-- ==== Sys2Proof/Certificates/Slice0/Obligations.lean ====
section
/-!
DEFINITION. The statements for the provers. Each docstring names the rule of spec/ it formalises. The statements about
a command's result conclude that `exec` answers exactly the next state given: they are frames and completions as well.
-/

open Sys2Proof Sys2Proof.Machine

/-! ### Encoding (30_encoding.md) -/

/-- The worked encodings of R140, both ways. -/
def Obligations.WorkedEncodings : Prop :=
  ∀ p ∈ ([(0x000101C1, .seed 0x07 false false 4 0),
      (0x00004A01, .seed 0x28 false false 1 0),
      (0x01004AC1, .seed 0x2B false false 1 1),
      (0x02008401, .seed 0x10 false false 2 2),
      (0x03004601, .seed 0x18 false false 1 3),
      (0x03010603, .seedKey 0x18 false 4 3),
      (0x03010602, .seedBytes 0x18 false false 4 3),
      (0x00004041, .seed 0x01 false false 1 0),
      (0x00005041, .seed 0x01 true false 1 0),
      (0x0100A181, .seed 0x06 false true 2 1),
      (0x00000008, .next 0),
      (0x02000009, .next32 2),
      (0x00000010, .jump 0),
      (0x01000011, .longJump 1),
      (0x02000012, .advance 2),
      (0x10000018, .clone 0 1),
      (0x0100001C, .stateRead 1),
      (0x0000001D, .stateWrite 0),
      (0x0200001E, .query 2)] : List (Word × Instr)),
    decode p.1 = .ok p.2 ∧ encode p.2 = p.1

/-- Decode and encode agree: every command, with every operand at every value of its field, decodes from its encoding
(R120 to R123), and the encoding is the only one: "each opcode has exactly one legal encoding for each assignment of
values to its used fields" (R123). -/
def Obligations.DecodeEncode : Prop :=
  (∀ i : Instr, decode (encode i) = .ok i) ∧ ∀ (w : Word) (i : Instr), decode w = .ok i → encode i = w

/-- R136: match is OP with every other bit 0; mask is every bit but those of the used fields; a word encodes a command
exactly when `w & mask = match`; the range checks of R124 and R133 then apply; the worked example. -/
def Obligations.OpcodeTable : Prop :=
  (∀ row ∈ opcodeRows, row.bits = row.op.setWidth 64 ∧ row.mask = ~~~ row.used ∧
    ∀ w : Word, (∃ i, decode w = .ok i ∧ opcodeOf i = row.op) ↔ w &&& row.mask = row.bits) ∧
  (∀ (s : State) (w : Word) (i : Instr), decode w = .ok i → i.wellFormed s.ninst = false →
    runCommand s w = .next (s.refusedAs 5)) ∧
  decode 0x0000000002000008 = .ok (.next 2) ∧
  (0x0000000002000008 &&& 0xFFFFFFFFF0FFFFFF : Word) = 0x08

/-- R486: IllegalCommand is raised exactly by the words of the five cases, whatever the engines' state; such a word
changes nothing but STATUS. -/
def Obligations.IllegalCommandExactly : Prop :=
  ∀ (s : State) (w : Word),
    (IllegalWord s.ninst w → runCommand s w = .next (s.refusedAs 5)) ∧
      ∀ t, runCommand s w = .next t → t.err = 5 → IllegalWord s.ninst w

/-! ### The step and the register window (20_memory.md, 70_reset_and_hazards.md) -/

/-- A step runs the decoded command: when the accepted command word is due and decodes to `i`, the step is `exec i`; a
word that decodes to no command is refused with IllegalCommand. Nothing is added around `exec`. -/
def Obligations.StepRunsDecodedCommand : Prop :=
  ∀ (s : State) (w : Word), s.due w →
    (∀ i, decode w = .ok i → step s = exec i s) ∧ (∀ e, decode w = .error e → step s = .next (s.refusedAs 5))

/-- R102: while BUSY = 1 a STATUS read that arrives is answered at once, with BUSY = 1 and ERR, STICKY and VALID as they
are, and any other access is held: the step is the command's, the access stays first in line, and it is served in a
step after the command has completed. "Any other access" takes in accesses of which the spec says less, and holding those
is the model's reading: one of a wrong width or alignment (log entry 14, DEDUCED) and one outside the window (log entry
12, DESIGN CHOICE). When an event arrives is the inbox's (log entry 1). -/
def Obligations.BusyProtocol : Prop :=
  (∀ (s : State) (w : Word) (rest : List HostEvent), s.running = some w →
    s.inbox = ⟨true, .read (s.params.blockBase + 8) 8⟩ :: rest →
    step s = .next { s with inbox := rest, replies := s.replies ++ [statusWord s] } ∧
      (statusWord s).getLsbD 4 = true ∧
      ∀ v : Option Word, (statusWord { s with running := v }) ||| 0x10 = statusWord s) ∧
  (∀ (s : State) (w : Word) (e : HostEvent) (rest : List HostEvent), s.running = some w → s.inbox = e :: rest →
    e.act ≠ .read (s.params.blockBase + 8) 8 → e.act ≠ .reset →
    step s = runCommand s w ∧ ∀ t, step s = .next t → t.inbox = e :: rest ∧ t.busy = false) ∧
  (∀ (s : State) (e : HostEvent) (rest : List HostEvent), s.running = none → s.inbox = e :: rest →
    step s = serve { s with inbox := rest } e.act)

/-- R91, R93, R94: what a read of each offset returns and what a write to it does, with BUSY = 0. R91 has a model fault on a
read of an operand not written since reset; here it answers the free value the register holds (log entry 3). -/
def Obligations.RegisterMap : Prop :=
  ∀ (s : State) (off : Nat) (early : Bool) (v : Word) (rest : List HostEvent),
    s.running = none → off % 8 = 0 → off < 0x4000 →
    (s.inbox = ⟨early, .read (s.params.blockBase + off) 8⟩ :: rest →
      step s =
        if 0x1000 ≤ off ∧ off < 0x3000 then
          .next { s with inbox := rest, replies := s.replies ++ [s.opnd ((off - 0x1000) / 8)] }
        else
          .next { s with
            inbox := rest
            replies := s.replies ++ [if off = 0x8 then statusWord s else if off = 0x10 then s.res else 0] }) ∧
    (s.inbox = ⟨early, .write (s.params.blockBase + off) 8 v⟩ :: rest →
      if off = 0 then step s = .next { s with inbox := rest, running := some v }
      else if 0x1000 ≤ off ∧ off < 0x3000 then
        ∃ m, step s = .next { s with inbox := rest, mem := m } ∧
          State.opnd { s with mem := m } ((off - 0x1000) / 8) = v ∧
          State.opndWritten { s with mem := m } ((off - 0x1000) / 8) = true ∧
          ∀ a, ¬ (off ≤ a ∧ a < off + 8) → Memory.readByte m a = Memory.readByte s.mem a
      else step s = .next { s with inbox := rest })

/-- R96: byte j of an operand register is its bits [8j+7 : 8j], as a host's write stores it and as a read finds it. A byte
not written since reset is a free value (log entry 3). -/
def Obligations.LittleEndian : Prop :=
  ∀ (s : State) (k : Nat) (v : Word),
    (s.opnd k = v ↔ ∀ j, j < 8 → s.byteAt (0x1000 + 8 * k + j) = v.extractLsb' (8 * j) 8) ∧
    ∀ (early : Bool) (rest : List HostEvent), s.running = none → k < 1024 →
      s.inbox = ⟨early, .write (s.params.blockBase + 0x1000 + 8 * k) 8 v⟩ :: rest →
      ∃ t, step s = .next t ∧
        ∀ j, j < 8 → Memory.readByte t.mem (0x1000 + 8 * k + j) = some (v.extractLsb' (8 * j) 8)

/-- R92: an access in the window that is not 8 bytes wide, or not at a multiple of 8, is the host step's fault: there is
no next state, so it changes no state and starts no command. -/
def Obligations.BusError : Prop :=
  ∀ (s : State) (off width : Nat) (early : Bool) (v : Word) (rest : List HostEvent),
    s.running = none → off < 0x4000 → ¬ (width = 8 ∧ off % 8 = 0) →
    (s.inbox = ⟨early, .read (s.params.blockBase + off) width⟩ :: rest ∨
      s.inbox = ⟨early, .write (s.params.blockBase + off) width v⟩ :: rest) →
    step s = .fault (.busError off width)

/-- R520: reset, in one step, gives every piece of state its value of R80, and a command that was executing is
abandoned. The wired parameters and NINST stay. OPND is unspecified: no register counts as written, and the free values
are those of the next reset (log entry 3). -/
def Obligations.ResetInput : Prop :=
  ∀ (s : State) (early : Bool) (rest : List HostEvent), s.inbox = ⟨early, .reset⟩ :: rest →
    s.running = none ∨ early = true →
    ∃ t, step s = .next t ∧ t.res = 0 ∧ t.err = 0 ∧ t.busy = false ∧ t.sticky = false ∧
      (∀ i, (t.inst i).valid = false) ∧ (∀ a, Memory.readByte t.mem a = none) ∧
      (∀ k, t.opndWritten k = false) ∧ t.resets = s.resets + 1 ∧ t.ninst = s.ninst ∧ t.params = s.params ∧
      t.inbox = rest

/-- R80: the state after reset, for every NINST up to 16 and every value of the wired parameters; VARIANT and S cannot be
observed, since every command that would read them fails with Unseeded. OPND is unspecified: no register counts as
written, and what it holds is a free value, of which nothing is said (log entry 3: R80 has a model fault on its read). -/
def Obligations.ResetValues : Prop :=
  ∀ (p : Params) (n : Nat), n ≤ 16 →
    let s := State.resetWith p n
    (∀ a, Memory.readByte s.mem a = none) ∧ (∀ k, s.opndWritten k = false) ∧ s.res = 0 ∧ s.err = 0 ∧ s.busy = false ∧
      s.sticky = false ∧ s.ninst = n ∧ statusWord s = BitVec.ofNat 64 (256 * n) ∧ (∀ i, (s.inst i).valid = false) ∧
      regValue s .cmd = 0 ∧
      (∀ (c : Instr) (k : BitVec 4), neededInst c = some k → c.wellFormed n = true →
        exec c s = .next (s.refusedAs 4)) ∧
      core.reset = State.reset

/-- R34: the fields of STATUS, its reset value, the codes it never shows, and the worked example. -/
def Obligations.StatusLayout : Prop :=
  (∀ s : State, s.ninst ≤ 16 →
    (statusWord s).extractLsb' 0 4 = s.err ∧ (statusWord s).getLsbD 4 = s.busy ∧
      (statusWord s).getLsbD 5 = s.sticky ∧ (statusWord s).extractLsb' 6 2 = 0 ∧
      ((statusWord s).extractLsb' 8 5).toNat = s.ninst ∧ (statusWord s).extractLsb' 13 3 = 0 ∧
      (∀ i, i < 16 → (statusWord s).getLsbD (16 + i) = ((s.insts[i]?).map Inst.valid).getD false) ∧
      (statusWord s).extractLsb' 32 32 = 0) ∧
  (∀ (p : Params) (n : Nat), n ≤ 16 → statusWord (State.resetWith p n) = BitVec.ofNat 64 n <<< 8) ∧
  (∀ s t : State, step s = .next t → s.err.toNat < 7 → t.err.toNat < 7) ∧
  (∀ s : State, s.insts.map Inst.valid = [true, true, false, false] → s.err = 2 → s.sticky = true → s.busy = false →
    statusWord s = 0x0000000000030422)

/-! ### Errors (60_exceptions.md) and frames -/

/-- R484: a command that is refused changes only ERR, its code, and STICKY, set to 1 (and BUSY, which returns to 0). The
count of words the entropy port has given is the model's own field. -/
def Obligations.Rollback : Prop :=
  (∀ (i : Instr) (s t : State), exec i s = .next t → t.err ≠ 0 → t = { s.refusedAs t.err with draws := t.draws }) ∧
  (∀ (w : Word) (s t : State), runCommand s w = .next t → t.err ≠ 0 →
    t = { s.refusedAs t.err with draws := t.draws })

/-- R481: which codes each command reports; 3 and 7 to 15 are never written; a word that is no command reports 5; no
error leaves another record than ERR and STICKY. -/
def Obligations.ErrorCodes : Prop :=
  (∀ (i : Instr) (s t : State), exec i s = .next t →
    t.err ∈ reportedCodes i ∧ (t.err ≠ 0 → t = { s.refusedAs t.err with draws := t.draws })) ∧
  (∀ (w : Word) (e : DecodeError) (s : State), decode w = .error e → runCommand s w = .next (s.refusedAs 5))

···

## PROBLEM REQUIREMENTS:
Scan the entries for lines with the string "entry". Report only how many there are.

## WRITTEN REPLY:
6